You guys and your patents are funny. Morals and patents have absolutely nothing in common. Last time I checked the American economy is based on Capitalism. Capitalism is nothing more than head to head business, it might be bad for vendors, but then maybe the vendors need to re-assess their business models.
There are more than 1 type of patent. I have 1 utility and two on one item pending at this point. Patents are not cheap and design patents SHOULD NEVER be sought after unless you get it to help solidify a utility patent.
A design patent is basically a patent on the design NOT function or theory of an item. Basically in laymans terms take a picture of the invention by itself and that is what you are patenting, just the looks of the piece. You can include dashed lines to help the patent by say adding a dashed line of the part this new design patented part might go onto or improve.

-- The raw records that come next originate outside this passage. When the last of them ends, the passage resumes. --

/-- QUOTA_REPORT (R435). -/
def execQuotaReport (d : Nat) (s : State) (chk : Bool := true) : Out := answer s (s.runMgmt opQuotaReport d chk).after

/-- HOST_WINDOW_SET (R326). -/
def execHostWindowSet (d : Nat) (s : State) (chk : Bool := true) : Out := answer s (s.runMgmt opHostWindowSet d chk).after

/-- PARTITION_RESET (R55). -/
def execPartitionReset (d : Nat) (s : State) (chk : Bool := true) : Out := answer s (s.runMgmt opPartitionReset d chk).after

/-- MASTER_GENERATE (Table 4.20). -/
def execMasterGenerate (d : Nat) (s : State) (chk : Bool := true) : Out := answer s (s.runMgmt opMasterGenerate d chk).after

/-- KEYPAIR_GENERATE (Table 4.20). -/
def execKeypairGenerate (d : Nat) (chk : Bool) (s : State) : Out := answer s (s.runMgmt opKeypairGenerate d chk).after

/-- SLOT_CLEAR (R80). -/
def execSlotClear (d : Nat) (s : State) (chk : Bool := true) : Out := answer s (s.runMgmt opSlotClear d chk).after

/-- ANCHOR_ADVANCE (R76). -/
def execAnchorAdvance (d : Nat) (s : State) (chk : Bool := true) : Out := answer s (s.runMgmt opAnchorAdvance d chk).after

/-- CUSTODIAN_SET (R113). -/
def execCustodianSet (d : Nat) (s : State) (chk : Bool := true) : Out := answer s (s.runMgmt opCustodianSet d chk).after

/-- TRUST_ANCHOR_SET (R115). -/
def execTrustAnchorSet (d : Nat) (s : State) (chk : Bool := true) : Out := answer s (s.runMgmt opTrustAnchorSet d chk).after

/-- RECIPE_LOAD (R139). -/
def execRecipeLoad (d : Nat) (s : State) (chk : Bool := true) : Out := answer s (s.runMgmt opRecipeLoad d chk).after

/-- RECIPE_REVOKE (R141). -/
def execRecipeRevoke (d : Nat) (s : State) (chk : Bool := true) : Out := answer s (s.runMgmt opRecipeRevoke d chk).after

/-- RECIPE_KEY_REGISTER (R141). -/
def execRecipeKeyRegister (d : Nat) (s : State) (chk : Bool := true) : Out := answer s (s.runMgmt opRecipeKeyRegister d chk).after

end Sys2Proof.Machine
end

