-- ==== Sys2Proof/Machine/DigestPages.lean ====
section
/-! DEFINITION. Digest pages (08): configuration and INIT, feeding, key absorption, FINAL and the delivery of its result,
the comparator, SAVE, and the end of each block. -/

namespace Sys2Proof.Machine

/-! ### Algorithms (Table 8.1) -/

def dgeBlock (algo : Nat) : Nat := ([0, 64, 128, 128, 136, 72, 168, 136] : List Nat).getD algo 0
def dgeOut (algo : Nat) : Nat := ([0, 32, 48, 64, 32, 64, 0, 0] : List Nat).getD algo 0

/-- Bytes of the result: OUT_LEN, or the full output. -/
def DPage.outBytes (x : DPage) : Nat := if x.outLen = 0 then dgeOut x.algo.toNat else x.outLen.toNat

def DPage.who (x : DPage) : Nat := x.holder - 1

/-! ### Requests to the engine (R211; 10 R247) -/

/-- The request of page k is no longer waiting, and all its blocks but the one that ends now have run. -/
def State.dgeRan (s : State) (k : Nat) : Bool :=
  let x := s.arb (dkCl k)
  let mine := fun q : Req => q.part == pkPart k && q.page == pkPage k
  (List.range 16).all (fun i => !(x.inputQ i 3).any mine)
    && (x.engine 3).owner.all fun o => !mine o.2 || decide (o.2.count ≤ o.2.done + 1)

/-- Its owner is done with the request: the next decision finds nothing more of it, and the core's next request enters. -/
def State.dgeSpent (s : State) (k : Nat) : State :=
  let x := s.arb (dkCl k)
  let y := x.engine 3
  match y.owner with
  | some (i, q) =>
    if q.part == pkPart k && q.page == pkPage k then s.setArb (dkCl k) (x.setEngine 3 { y with owner := some (i, { q with done := q.count }) })
    else s
  | none => s

/-- After the end of a block of page k: where the page asks for none itself, another page of its holder's takes the turn. -/
def State.turnOver (s : State) (k : Nat) : State := s.nextDge (dkCl k) (s.dpage k).who

/-! ### INIT (R210) -/

/-- The configuration is one INIT accepts. R210 refuses DEST 6 with SECRET 0, and R235 (09) sends a PAU context's digest from such a page:
mu says that the page's holder holds a context (DEDUCED, notes/assumptions/90.md). -/
def DPage.configOk (x : DPage) (mu : Bool) : Bool :=
  let full := dgeOut x.algo.toNat
  let n := x.outBytes
  x.algo != 0 && x.src != 3
    && !(x.algo.toNat ≤ 5 && decide (full < x.outLen.toNat)) && !(6 ≤ x.algo.toNat && x.outLen == 0)
    && !(x.dest == 0 && decide (64 < n))
    && !((x.dest == 2 || x.dest == 3) && (x.cmpLen == 0 || decide (64 < x.cmpLen.toNat) || decide (n < x.cmpLen.toNat)))
    && !((x.dest == 5 || x.dest == 6 && !mu) && !x.secret) && x.dest != 7
    && decide (x.saveAddr.toNat / 64 * 64 + 320 ≤ 2 ^ 18)

/-- A fresh context. -/
def DPage.fresh (x : DPage) : DPage :=
  { x with fed := 0, trunc := false, overrun := false, verdict := 0, vcheck := 0, cls := if x.secret then 2 else 0, whereSt := 3,
           saveSeq := x.saveSeq + 1, stream := [], keyed := 0, kmac := false, buf := [], result := [], blockBusy := false,
           pend := .none, entered := false, link := none, dm := [], waits := 0 }

/-- INIT accepts page k's configuration. -/
def State.initOk (s : State) (k : Nat) : Bool := (s.dpage k).configOk (s.heldCtx (s.dpage k).who).isSome

def State.dgeInit (s : State) (k : Nat) : State :=
  let x := s.dpage k
  if x.state = .busy then s
  else if x.state = .feeding then s.dpageMisuse k
  else
    let s := s.dropContext (dkCl k) (pkPart k) (pkPage k)
    let y := x.fresh
    if s.initOk k then s.setDpage k { y with state := .feeding } else (s.setDpage k y).dpageMisuse k

/-- DGE_INIT. -/
def execDgeInit (a : DgeAddr) (s : State) : Out := answer s ((s.heldDpage a).elim s fun k => s.dgeInit k)

/-! ### Feeding (R211, R212) -/

/-- Message bytes still wanted; a PAU's input ends when the PAU says so. -/
def DPage.wanted (x : DPage) : Nat := x.decl.toNat - x.fed.toNat

/-- One word taken into the buffer, cut at DECL_LEN. -/
def DPage.take (x : DPage) (b : Bytes) : DPage :=
  let b := b.take x.wanted
  let buf := x.buf ++ b
  { x with buf := buf, fed := x.fed + BitVec.ofNat 64 b.length, blockBusy := x.blockBusy || decide (dgeBlock x.algo.toNat ≤ buf.length) }

/-- A word for a page that accepts one: past DECL_LEN it is discarded and sets TRUNC. A full buffer requests the engine. -/
def State.feedWord (s : State) (k : Nat) (b : Bytes) : State :=
  let x := s.dpage k
  if x.wanted = 0 then s.setDpage k { x with trunc := true }
  else
    let y := x.take b
    let s := s.setDpage k y
    if y.blockBusy && !x.blockBusy then s.enterDge k 1 else s

/-- DGE_DATA_WRITE (R211): a core's word while BUSY is 1 is discarded and sets OVERRUN; the DM waits on BUSY itself. -/
def execDgeDataWrite (a : DgeAddr) (w : Word32) (s : State) : Out :=
  answer s <|
    match s.heldDpage a with
    | none => s
    | some k =>
      let x := s.dpage k
      if x.state = .feeding ∧ !x.blockBusy then
        if 2 ≤ x.src.toNat then s else (s.feedWord k (toLE 4 w.toNat)).after
      else if x.src = 0 then s.setDpage k { x with overrun := true }
      else s

/-! ### Keys (R213, R214) -/

/-- right_encode and left_encode lengths of SP 800-185 (values below 2^16). -/
def leftEncode (v : Nat) : Bytes := if v < 256 then [1, BitVec.ofNat 8 v] else 2 :: toBE 2 v

def encodeString (b : Bytes) : Bytes := leftEncode (8 * b.length) ++ b

/-- bytepad of SP 800-185. -/
def bytepad (b : Bytes) (w : Nat) : Bytes :=
  let z := leftEncode w ++ b
  z ++ zeros ((w - z.length % w) % w)

/-- The bytes a key puts at the head of the stream (Table 8.6); none for a reserved framing, and for KMAC over an algorithm
that is no SHAKE (notes/assumptions/36.md). -/
def DPage.framedKey (x : DPage) (key : Bytes) : Option Bytes :=
  let n := dgeBlock x.algo.toNat
  if x.frame = 0 then some ((fit n key).map (· ^^^ x.padc))
  else if x.frame = 1 then
    if x.algo.toNat < 6 then none
    else some (bytepad (encodeString (ascii "KMAC") ++ encodeString []) n ++ bytepad (encodeString key) n)
  else if x.frame = 2 then some key
  else none

/-- The release class after the key (R214). -/
def DPage.keyedClass (x : DPage) (role : Word16) : BitVec 2 :=
  if (x.frame = 1 ∨ (x.frame = 0 ∧ x.padc = 0x5C)) ∧ role.getLsbD 11 then 1 else 2

/-- A whole block is in the buffer. -/
def DPage.full (x : DPage) : Bool := decide (dgeBlock x.algo.toNat ≤ x.buf.length)

/-- The framed key enters at the head of the stream; its bytes do not count in FED. -/
def DPage.takeKey (x : DPage) (y : Slot) (role : Word16) : DPage :=
  let b := (x.framedKey (fit (algLen y.alg.toNat) y.key)).getD []
  { x with buf := b, keyed := b.length, kmac := x.frame == 1, cls := x.keyedClass role }

/-- The page's buffer holds a block: one request absorbs it. Without one, KEY_ABSORB is over. -/
def State.absorbNext (s : State) (k : Nat) : State :=
  let x := s.dpage k
  if x.full then (s.setDpage k { x with blockBusy := true }).enterDge k 1
  else if x.pend = .keyAbsorb then s.setDpage k { x with state := .feeding, pend := .none }
  else s

/-- KEY_ABSORB goes on when its fetch has ended. -/
def State.tryAbsorb (s : State) (k : Nat) : State :=
  let x := s.dpage k
  if x.pend ≠ .keyAbsorb ∨ x.keyed ≠ 0 then s
  else
    match x.ka with
    | .inFlight => s
    | .refused st => s.setDpage k { x with state := .refused, pend := .none, kstat := st }
    | .empty => s.dpageMisuse k
    | .held y role _ _ => (s.setDpage k (x.takeKey y role)).absorbNext k

/-- KEY_ABSORB: only with SECRET 1 and FED 0, and only as the context's first key. -/
def State.keyAbsorb (s : State) (k : Nat) : State :=
  let x := s.dpage k
  if x.state = .busy then s
  else if x.state ≠ .feeding ∨ !x.secret ∨ x.fed ≠ 0 ∨ x.keyed ≠ 0 ∨ x.blockBusy ∨ (x.framedKey []).isNone then s.dpageMisuse k
  else (s.setDpage k { x with state := .busy, pend := .keyAbsorb, entered := false }).tryAbsorb k

def execKeyAbsorb (a : DgeAddr) (s : State) : Out := answer s ((s.heldDpage a).elim s fun k => (s.keyAbsorb k).after)

/-! ### FINAL (R212, R215) -/

/-- Blocks that FINAL takes: the padded rest, and one for each further block squeezed. -/
def DPage.finalBlocks (x : DPage) : Nat :=
  let n := dgeBlock x.algo.toNat
  let tail := if x.algo.toNat ≤ 3 then (if n < x.buf.length + 1 + (if x.algo = 1 then 8 else 16) then 2 else 1) else 1
  tail + (x.outBytes - 1) / n

/-- The class allows the destination (Table 8.5); DEST 5 needs a key or a PAU's secret in the context (R216). -/
def DPage.destAllowed (x : DPage) : Bool :=
  if x.dest = 0 ∨ x.dest = 1 then x.cls != 2 else if x.dest = 5 then x.cls != 0 && (x.keyed != 0 || x.link.isSome) else true

/-- FINAL's own checks: OVERRUN, a short message, and the destination. -/
def DPage.finalOk (x : DPage) : Bool := !x.overrun && (x.src == 2 || decide (x.decl.toNat ≤ x.fed.toNat)) && x.destAllowed

def State.dgeFinal (s : State) (k : Nat) : State :=
  let x := s.dpage k
  if x.state = .busy then s
  else if x.state ≠ .feeding ∨ !x.finalOk then s.dpageMisuse k
  else
    let s := (s.setDpage k { x with state := .busy, pend := .final }).breakChains 8 k
    if x.blockBusy then s else s.enterDge k x.finalBlocks

/-- DGE_FINAL: the request that pads, finishes and delivers. -/
def execDgeFinal (a : DgeAddr) (s : State) : Out := answer s ((s.heldDpage a).elim s fun k => (s.dgeFinal k).after)

/-- The result of the whole stream: cSHAKE padding after a KMAC key, the algorithm's own otherwise. -/
def DPage.value (x : DPage) : Bytes :=
  let m := x.stream ++ x.buf
  Config.take x.outBytes (if x.kmac then Config.framed (32 + x.algo.toNat) [] m else Config.digest x.algo.toNat m)

/-- Verdict of the comparator (R217). -/
def DPage.judge (x : DPage) (equal : Bool) : DPage :=
  { x with state := .ready, pend := .none, verdict := if equal then 0x9669 else 0x3CC3, vcheck := if equal then 0x6996 else 0xC33C }

/-- Chained bytes go into the peer while it accepts them (R215); the page is READY when all are delivered. A secret result for a PLAIN
context puts both pages in FAULT (R214). -/
def State.chainTo (s : State) (k : Nat) : Nat → Bytes → State
  | 0, b => s.setDpage k { s.dpage k with pend := .chain b }
  | f + 1, b =>
    let m := sibling k (s.dpage k).peer.toNat
    let y := s.dpage m
    if b.isEmpty then s.setDpage k { s.dpage k with state := .ready, pend := .none, result := [] }
    else if y.state ≠ .feeding ∨ m = k then s.dpageMisuse k
    else if (s.dpage k).cls = 2 ∧ !y.secret then (s.dpageMisuse m).dpageMisuse k
    else if y.blockBusy then s.setDpage k { s.dpage k with pend := .chain b }
    else (s.feedWord m (b.take 4)).chainTo k f (b.drop 4)

/-! ### PAU contexts that a page's result goes to (09 R234, R235, R241, R243) -/

/-- The operation is over: its request leaves the PAU's arbiter. -/
def State.ctxEnds (s : State) (k : Nat) (st : XState) : State :=
  let s := s.endReq (8 + k / 4) 0 fun q => q.page == k % 4
  s.setCtx k { s.ctx k with state := st, entered := false, xofWait := false, waitRandom := false }

/-- A context in FAULT is zeroed (R241). -/
def State.ctxFault (s : State) (k : Nat) : State :=
  let s := s.ctxEnds k .fault
  let x := s.ctx k
  s.setCtx k { state := .fault, holder := x.holder, desc := x.desc, part := x.part, kstat := x.kstat }

/-- A context that waits for a bound page or for a digest leaves the datapath without a decision (R243). -/
def State.ctxYields (s : State) (k : Nat) : State := s.endReq (8 + k / 4) 0 fun q => q.page == k % 4

/-- What it waited for has come: it competes again at the head of its input, with the steps it has done. -/
def State.ctxReturns (s : State) (k : Nat) : State :=
  let x := s.ctx k
  let a := s.arb (8 + k / 4)
  let w := x.holder - 1
  let i := arbInput (8 + k / 4) w (s.fwdMark w)
  if (a.inputQ i 0).any (fun q => q.page == k % 4) || (a.engine 0).owner.any (fun o => o.2.page == k % 4) then s
  else s.setArb (8 + k / 4) (a.setInputQ i 0
    ({ who := w, part := x.part, page := k % 4, count := 0, done := x.progress.toNat, preempted := true } :: a.inputQ i 0))

/-- Bytes of the digest a context takes (R235). -/
def Ctx.digestLen (x : Ctx) : Nat :=
  if x.op = 0x02 ∨ x.op = 0x03 then 64 else if x.p384 then 48 else 32

/-- Digest input for a PAU context (R235): it takes it, or goes to FAULT where the length is wrong. -/
def State.digestInput (s : State) (k : Nat) (b : Bytes) : State :=
  let x := s.ctx k
  if b.length ≠ x.digestLen then s.ctxFault k
  else
    let s := s.setCtx k { x with digest := some b, state := if x.state = .await then .busy else x.state }
    if x.state = .await then s.ctxReturns k else s

/-- Bytes of the holder's SRAM read by PAU DMA, master 79 (R229); the Warden has no local SRAM, and its operands are read as
zeros (notes/assumptions/37.md). -/
def State.pauRead (s : State) (k off n : Nat) : State × Option Bytes :=
  let x := s.ctx k
  if n = 0 then (s, some [])
  else if x.holder - 1 = 64 then (s, some (zeros n))
  else
    let (s, ok) := s.sramCheck 79 (x.holder - 1) off n false x.part
    (s, if ok then some (s.sramGet (x.holder - 1) off n) else none)

def State.pauWrite (s : State) (k off : Nat) (b : Bytes) : State × Bool :=
  let x := s.ctx k
  if b.isEmpty || x.holder - 1 == 64 then (s, true)
  else
    let (s, ok) := s.sramCheck 79 (x.holder - 1) off b.length true x.part
    (if ok then s.sramPut (x.holder - 1) off b else s, ok)

/-- A refused access of the PAU's DMA (13 Table 13.7). -/
def State.dmaRefused (s : State) (k : Nat) : State :=
  let d := (s.ctx k).desc
  let s := s.ctxFault k
  if d = 0 then s else s.finish (d - 1) stEngine

/-- The bound page's result comes back to its context: tr of a signature goes to OUT_OFF, with TR_READY (R235). -/
def State.xofResult (s : State) (k : Nat) (v : Bytes) : State :=
  let x := s.ctx k
  if !x.xofWait then s
  else
    let s := s.setCtx k { x with xofWait := false }
    if x.op = 0x02 ∨ x.op = 0x03 then
      match s.pauWrite k x.outOff.toNat v with
      | (s, true) => (s.setCtx k { s.ctx k with trReady := true }).ctxReturns k
      | (s, false) => s.dmaRefused k
    else s.ctxReturns k

/-- The two pages of a comparison name each other with one CMP_LEN. -/
def DPage.pairs (x y : DPage) (k m : Nat) : Bool :=
  x.dest == 3 && y.dest == 3 && sibling k x.peer.toNat == m && sibling m y.peer.toNat == k && x.cmpLen == y.cmpLen && k != m

/-- The result goes to its destination. -/
def State.deliverDigest (s : State) (k : Nat) (v : Bytes) : State :=
  let x := s.dpage k
  match x.dest.toNat with
  | 0 => s.setDpage k { x with state := .ready, pend := .none, result := v }
  | 1 => s.setDpage k { x with state := .ready, pend := .none, dm := v }
  | 2 => s.setDpage k (x.judge (v.take x.cmpLen.toNat == (fit 64 x.expect).take x.cmpLen.toNat))
  | 3 =>
    let m := sibling k x.peer.toNat
    let y := s.dpage m
    if !x.pairs y k m || !(y.state == .feeding || y.state == .busy) then s.dpageMisuse k
    else if y.pend = .peer then
      let e := v.take x.cmpLen.toNat == y.result.take x.cmpLen.toNat
      (s.setDpage k (x.judge e)).setDpage m { y.judge e with result := [] }
    else s.setDpage k { x with pend := .peer, result := v }
  | 4 =>
    s.chainTo k (v.length + 1) v
  | 5 =>
    let o := s.pageOpnd x.who x.desc (pkPart k)
    match runV (storeResult o (x.link.getD x.ka) (x.who == 64) (fit 64 x.expect) v) s with
    | (.ok _, t) => t.setDpage k { t.dpage k with state := .ready, pend := .none }
    | (.error (.fail st _), t) =>
      if st = stEngine then t.dpageMisuse k else t.setDpage k { t.dpage k with state := .refused, pend := .none, kstat := st }
    | (.error (.park l n), _) => (s.setDpage k { x with result := v, pend := .final }).want l n
    | (.error _, _) => s.setDpage k { x with result := v, pend := .final }
  | _ =>
    match s.heldCtx x.who with
    | some c =>
      let s := s.setDpage k { x with state := .ready, pend := .none }
      if (s.ctx c).xofEn && (s.ctx c).xofPage.toNat == pkPage k then s.xofResult c v else s.digestInput c v
    | none => s.dpageMisuse k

A utility patent is the one to seek. This patent doesn't really concern the physical appearance of an item, it focuses directly on the functional side of things. These are best when combined with design patents. Reading a utility patent is probably like reading a tax code book to most. The terms used are always as vague and broad as can be. This is done to help widen the scope of the utility, to grab as much coverage as possible. The "claims" refer to drawings, these claims make the patent. Good claims are worth their price because that is what is fought about in a case.
Patent infringement fighting is even more hilarious. #1 no vendor on this site has the proveable loss needed to start a suit nor the capital to keep it going. Most utility and design infringement cases start at $1 million in legal fees to take the full course, often some cost well over that. My company has been in many and it is a pain for everyone involved. The only thing most small companies can do is issue a "Cease and Desist" letter. Which is a note that if you do not stop making the infringing item you will be processed to court. Smart companies might stop, some might gamble on the company with the patent taking on the cost of a court case.
Then there is the case of prior art which looks at existing patents to see if new ones are allowed, it also can be subject to any unpatented design. Lets say I make part A at home and someone else makes a copy of part A and states patent pending and gets the patent by knowingly leaving my prior art out, their copied item patent becomes instantly null and void as long as I can show proof of my first date of submission to any public forum or another person.
Sadly in this realm of a hobby industry I feel patents and threats of patent pending to be a joke and a waste of time, money and energy.